Этимология смыслов. У истоков цивилизации

Александр Токий

Автор книги раскрывает удивительные тайны топонимов планеты. Выросшие из древней общности языки народов мира за долгие тысячелетия изменились так, что их родство едва улавливается. Но имена, которые предки давали особенностям ландшафта, сохранили первоначальные смыслы и позволяют легко понять, как появились названия Рим и Париж, Байкал и Лондон, Каледония, Дарданеллы, Айова, Миссури, Темза, Сингапур и другие. Чтение поможет по-новому увидеть окружающий мир и пробудит интерес к постижению истины.

Оглавление

«Ненужные знания», или

Два слова об энтропии

Зачем я это рассказываю? Хочу, чтобы было понятно: в мире нет бессмысленных слов, бессмысленных звуков. Слова к нам не сваливались с неба. Когда появлялись первые звуки, они уже имели какое-то значение, несли смысловую нагрузку. То есть все древние фонемы по-своему были уже морфемами.

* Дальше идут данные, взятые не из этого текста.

/-- BARRIER_COMPLETE: the instance that core c waits at completes for every participant whose named members have all
arrived; at D4 also those of other devices, whose arrivals are free (10 R340). -/
def execBarrierComplete (c : CoreId) (s : State) : Host.Outcome State Fault Refusal :=
  .next (match (s.core c).job, (s.ctx c).bar.or (s.ctx c).barAside with
    | some j, some a =>
      let id := j.launch
      let open_ (s : State) (d : CoreId) : Bool := match (s.ctx d).arrivalAt a.level a.inst with
        | none => false
        | some b => b.rank.isNone && s.complete id a.level a.inst d
      let others := if a.level = 4 then s.fabricOthers c else some (0, [])
      match others with
      | none => s
      | some (_, devs) =>
        let (remote, s1) := if devs = [] then (true, s) else s.drawBool
        if !open_ s c || !remote || devs.any (fun d => (s.route d).isNone) then s1
        else
          let cs := (s.holders id).filter (open_ s)
          let s2 := cs.foldl (fun (t : State) d => match (s.ctx d).arrivalAt a.level a.inst with
            | none => t
            | some b =>
              let (extra, t1) := if devs = [] then (0, t) else t.drawNat
              t1.giveRank d a.level a.inst (s.rankOf id d b + extra)) (s1.meet cs devs)
          let as_ := cs.filterMap fun d => (s.ctx d).arrivalAt a.level a.inst
          if a.level = 2 ∨ a.level = 3 then s2.rebalance a.level as_ else s2
    | _, _ => s)

/-- GRANT_SUSPENSION: the units of a job waiting at a barrier return while M and P rest (12 R396). -/
def execGrantSuspension (c : CoreId) (s : State) : Host.Outcome State Fault Refusal :=
  let k := s.core c
  let waits := match k.ctx.bar with | none => false | some a => a.rank.isNone
  let rest (e : Eng) : Bool := atRest (k.ctx.stream e).st
  .next (if k.phase == .running && waits && rest .m && rest .p && decide (0 < k.pwr.level) && !k.pwr.susp then
      s.modCore c fun k => { k with pwr := { k.pwr with susp := true } }
    else s)

/-- BAR_D4_TIMEOUT: a participant at D4 waits past the group's TMO for a device that cannot be reached; the lowest such
device is named (14 R441); during the remapping step it waits (11 R365). -/
def execBarD4Timeout (c : CoreId) (s : State) : Host.Outcome State Fault Refusal :=
  .next (match (s.ctx c).bar, s.fabricOthers c with
    | some a, some (tmo, devs) =>
      if a.level ≠ 4 || a.rank.isSome || (s.core c).phase != .running || s.dev.remapGo
          || decide (s.dev.ticks.toNat ≤ a.tick + 100 * tmo) then s
      else match devs.find? fun d => (s.route d).isNone with
        | none => s
        | some d =>
          let t := { Trap.plain 0x60 ((s.ctx c).stream .s).pc with addr := some (d * 2 ^ 40), classJ := true }
          s.endAll (endInfoOf c .s t s) c
    | _, _ => s)

/-! Power grants (12 R389, R395). -/

/-- A plate's budget under a record. -/
def recordBudget (n : Nat) : Nat := if n = 0 then 720 else if n = 1 then 144 else if n = 2 then 432 else 72

/-- The budget in force: the smallest among the plate's clusters. -/
def State.plateBudget (s : State) (p : PlateId) : Nat :=
  (clustersOf p).foldl (fun m cl => min m (recordBudget (s.cluster cl).recNum)) 720

/-- The units in use on a plate, suspended grants excluded. -/
def State.unitsUsed (s : State) (p : PlateId) : Nat :=
  (((clustersOf p).map coresOf).flatten).foldl (fun n c =>
    let k := s.core c
    n + if k.job.isSome && !k.pwr.susp then levelUnits k.pwr.level else 0) 0

/-- One request is served before another: reacquisitions first, then by tick, then by core. -/
def servedFirst (a b : PowerReq) : Bool :=
  if a.reacquire != b.reacquire then a.reacquire
  else decide (a.tick < b.tick) || (a.tick == b.tick && decide (a.core.val ≤ b.core.val))

/-- The head of a plate's requests among those its arbiter has taken. -/
def headRequest (now : Nat) (l : List PowerReq) : Option PowerReq :=
  (l.filter fun r => decide (r.tick < now)).foldl (fun b r => match b with
    | none => some r
    | some h => if servedFirst h r then some h else some r) none

/-- A grant takes effect on its core. -/
def State.grant (s : State) (r : PowerReq) : State :=
  let k := s.core r.core
  if !r.reacquire then
    s.modCore r.core fun k =>
      { k with pwr := { k.pwr with level := k.pwr.level + r.units, wait := false }, ctx := { k.ctx with granted := true } }
  else if k.pwr.susp then s.modCore r.core fun k => { k with pwr := { k.pwr with susp := false } }
  else (s.modCore r.core fun k => { k with pwr := ⟨r.units, false, false⟩ }).finishRestore r.core
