-- ==== Sys2Proof/Machine/Core.lean ====
section
/-! DEFINITION. The machine as the host takes it. -/

def Sys2Proof.core : Host.Core :=
  { State := Sys2Proof.Machine.State, Fault := Sys2Proof.Machine.Fault, Refusal := Sys2Proof.Machine.Refusal,
    step := Sys2Proof.Machine.step, reset := Sys2Proof.Machine.State.reset }
end

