-- ==== Sys2Proof/Safety.lean ====
section
/-! DEFINITION. What counts as a safe state (the memory keeps its canonical form, and the hard-wired registers of every
core stand as the spec says they read), and the terms in which claims say that a word retires: what its tokens and
operands must be for it to issue, and what it leaves unchanged. -/

namespace Sys2Proof

open Machine

/-- The hard-wired registers of a core: s0 holds 0 and is full, p0 holds all ones (03 R89, 05 R163). -/
def hardwired (k : Core) : Bool :=
  k.ctx.sreg.get 0 == 0 && k.ctx.sfill.get 0 == .full && k.ctx.v.p.get 0 == BitVec.allOnes 64

/-- A safe state. -/
def Safe (s : State) : Prop := Memory.wf s.mem = true ∧ ∀ c : CoreId, hardwired (s.core c) = true

/-! When a word issues and retires. -/

/-- What the pop of a word gives it: a held entry, else the head of the FIFO it names, and nothing for a word without a
pop; none where the word waits or faults (03 R92, R93; 04 R151; 13 R415). -/
def popped (e : Eng) (w : Common) (x : Ctx) : Option (Option Entry) :=
  match Eng.ofCode w.pop.toNat with
  | none => some none
  | some src =>
    match (x.stream e).held with
    | some v => some (some v)
    | none =>
      match x.fifo src e with
      | [] => none
      | h :: _ => if x.awaiting src e || h.ecc == .double then none else some (some h.v)

/-- The FIFOs after the pop of a word: the one it names has lost its head, unless the entry was held (03 R93). -/
def fifosPopped (e : Eng) (pop : BitVec 3) (x : Ctx) : Vector (List FEntry) 25 :=
  match Eng.ofCode pop.toNat with
  | none => x.fifos
  | some src => if (x.stream e).held = none then vset x.fifos (fifoIdx src e) ((x.fifo src e).drop 1) else x.fifos

/-- The tokens of a word let it issue: its pop gives `got` (03 R92, R93). -/
structure TokensTaken (e : Eng) (w : Common) (got : Option Entry) (x : Ctx) : Prop where
  pop : popped e w x = some got

/-- A word whose effect leaves the context x1 may push as its field says: the FIFO has room once its pop is taken, and the
stream's accesses are performed (03 R92; 04 R141; 10 R326). -/
def MayPush (e : Eng) (w : Common) (x x1 : Ctx) : Prop :=
  ∀ d, Eng.ofCode w.push.toNat = some d →
    (vget (fifosPopped e w.pop x) (fifoIdx e d)).length < fifoDepth ∧ drained e x1 = true

/-- The pop of a word waits: nothing is held, and its FIFO is empty or a pending receipt takes its next entry (03 R92; 04
R151). -/
def PopWaits (e : Eng) (w : Common) (x : Ctx) : Prop :=
  ∃ src, Eng.ofCode w.pop.toNat = some src ∧ (x.stream e).held = none ∧ (x.awaiting src e = true ∨ x.fifo src e = [])

/-- The entry that the pop of a word would take is uncorrectable (13 R410, R415). -/
def PopBad (e : Eng) (w : Common) (src : Eng) (x : Ctx) : Prop :=
  Eng.ofCode w.pop.toNat = some src ∧ (x.stream e).held = none ∧ x.awaiting src e = false
    ∧ ∃ h t, x.fifo src e = h :: t ∧ h.ecc = .double

/-- The state in which the effect of a word takes place: its pop is taken, before issue (03 R92). It is s but for the popped
FIFO, the entry now held, what the stream has seen of memory, and the count of a corrected entry (03 R93, 09 R316, 13
R415). -/
def tokened (e : Eng) (w : Common) (s : State) : State :=
  match takePop s.cur e w.pop s with
  | .got _ s1 => s1
  | _ => s

/-- The same for an S word, with single-bit marks of its guard and of its sources corrected (13 R415). -/
def readS (w : Common) (srcs : List (BitVec 6)) (s : State) : State :=
  let s1 := tokened .s w s
  (if w.guard = 0 then s1 else s1.correct s.cur [.sreg w.guard.toNat]).correct s.cur (srcs.map fun r => .sreg r.toNat)

/-- The same for a V word, whose sources are read on the lanes given with them. -/
def readV (w : Common) (srcs : List (Nat × (W64 → W64))) (s : State) : State :=
  let s1 := tokened .v w s
  let x := s1.ctx s.cur
  s1.correct s.cur (srcs.map fun p => velSites x ⟨p.1, 0, false, p.2⟩ (p.2 (activeMask x.v w))).flatten

/-- An s register may be read: it is s0, or full and not marked uncorrectable (04 R122, 13 R410). -/
def SReady (x : Ctx) (r : Nat) : Prop :=
  r = 0 ∨ (vget x.sfill r = .full ∧ (Site.sreg r, true) ∉ x.errs)

/-- An s register may be written: it is s0 or not empty (04 R122). -/
def SFree (x : Ctx) (r : BitVec 6) : Prop := r.toNat = 0 ∨ vget x.sfill r.toNat ≠ .empty

/-- The guard of an S word may be read and holds (03 R90). -/
def GuardTrue (w : Common) (x : Ctx) : Prop :=
  w.guard = 0 ∨ (SReady x w.guard.toNat ∧ (sval x w.guard.toNat = 0 ↔ w.ginv = true))

/-- The guard of an S word may be read and fails (03 R90). -/
def GuardFalse (w : Common) (x : Ctx) : Prop :=
  w.guard ≠ 0 ∧ SReady x w.guard.toNat ∧ ¬(sval x w.guard.toNat = 0 ↔ w.ginv = true)

/-! What a retiring word leaves unchanged. -/

/-- The FIFOs after a word that pops and pushes as its fields say; v is what it pushes, and `seen` what its stream has seen
of memory, which the push releases (03 R92, R93; 09 R316). -/
def fifosAfter (e : Eng) (w : Common) (v : Entry) (seen : View) (x : Ctx) : Vector (List FEntry) 25 :=
  match Eng.ofCode w.push.toNat with
  | none => fifosPopped e w.pop x
  | some d => vset (fifosPopped e w.pop x) (fifoIdx e d)
      (vget (fifosPopped e w.pop x) (fifoIdx e d) ++ [⟨v, .good, seen.everyForm⟩])

/-- What the entry that a pop takes from its FIFO releases (09 R316). -/
def poppedViews (e : Eng) (pop : BitVec 3) (x : Ctx) : List View :=
  match Eng.ofCode pop.toNat with
  | none => []
  | some src => if (x.stream e).held = none then ((x.fifo src e).take 1).map FEntry.view else []

/-- y is x but for what the retirement of a word of engine e changes in any case: the stream's PC, held entry, loop
levels (bank 1 for S in trap mode, and the rotation that a V loop level takes), what it has seen of memory, what it had
read or done while it waited, the FIFOs, the performance counters, and the marks of corrected structures. -/
structure SameBut (e : Eng) (x y : Ctx) : Prop where
  rest : y = { x with
    str := y.str, fifos := y.fifos, errs := y.errs, bank1 := y.bank1, cr := { x.cr with pmc := y.cr.pmc },
    v := { x.v with q := y.v.q, rrb := y.v.rrb } }
  streams : ∀ d, d ≠ e → y.stream d = x.stream d
  st : (y.stream e).st = (x.stream e).st
  tmpl : (y.stream e).tmpl = (x.stream e).tmpl
  orders : (y.stream e).observed = (x.stream e).observed ∧ (y.stream e).rel = (x.stream e).rel
  bank : ¬(e = .s ∧ x.cr.tm = true) → y.bank1 = x.bank1
  turn : e ≠ .v → y.v = x.v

Эта смысловая нагрузка никуда не исчезла — просто мы перестали ее замечать. Но даже в тех словах, которые мы заимствуем из других языков, при разборе оказывается, что слова эти вернулись к нам бумерангом, сохранив свою корневую основу, свою звуковую историю, которая корнями уходит в глубокую древность. И чтобы научиться понимать слова, нужно уметь в эту историю заглянуть.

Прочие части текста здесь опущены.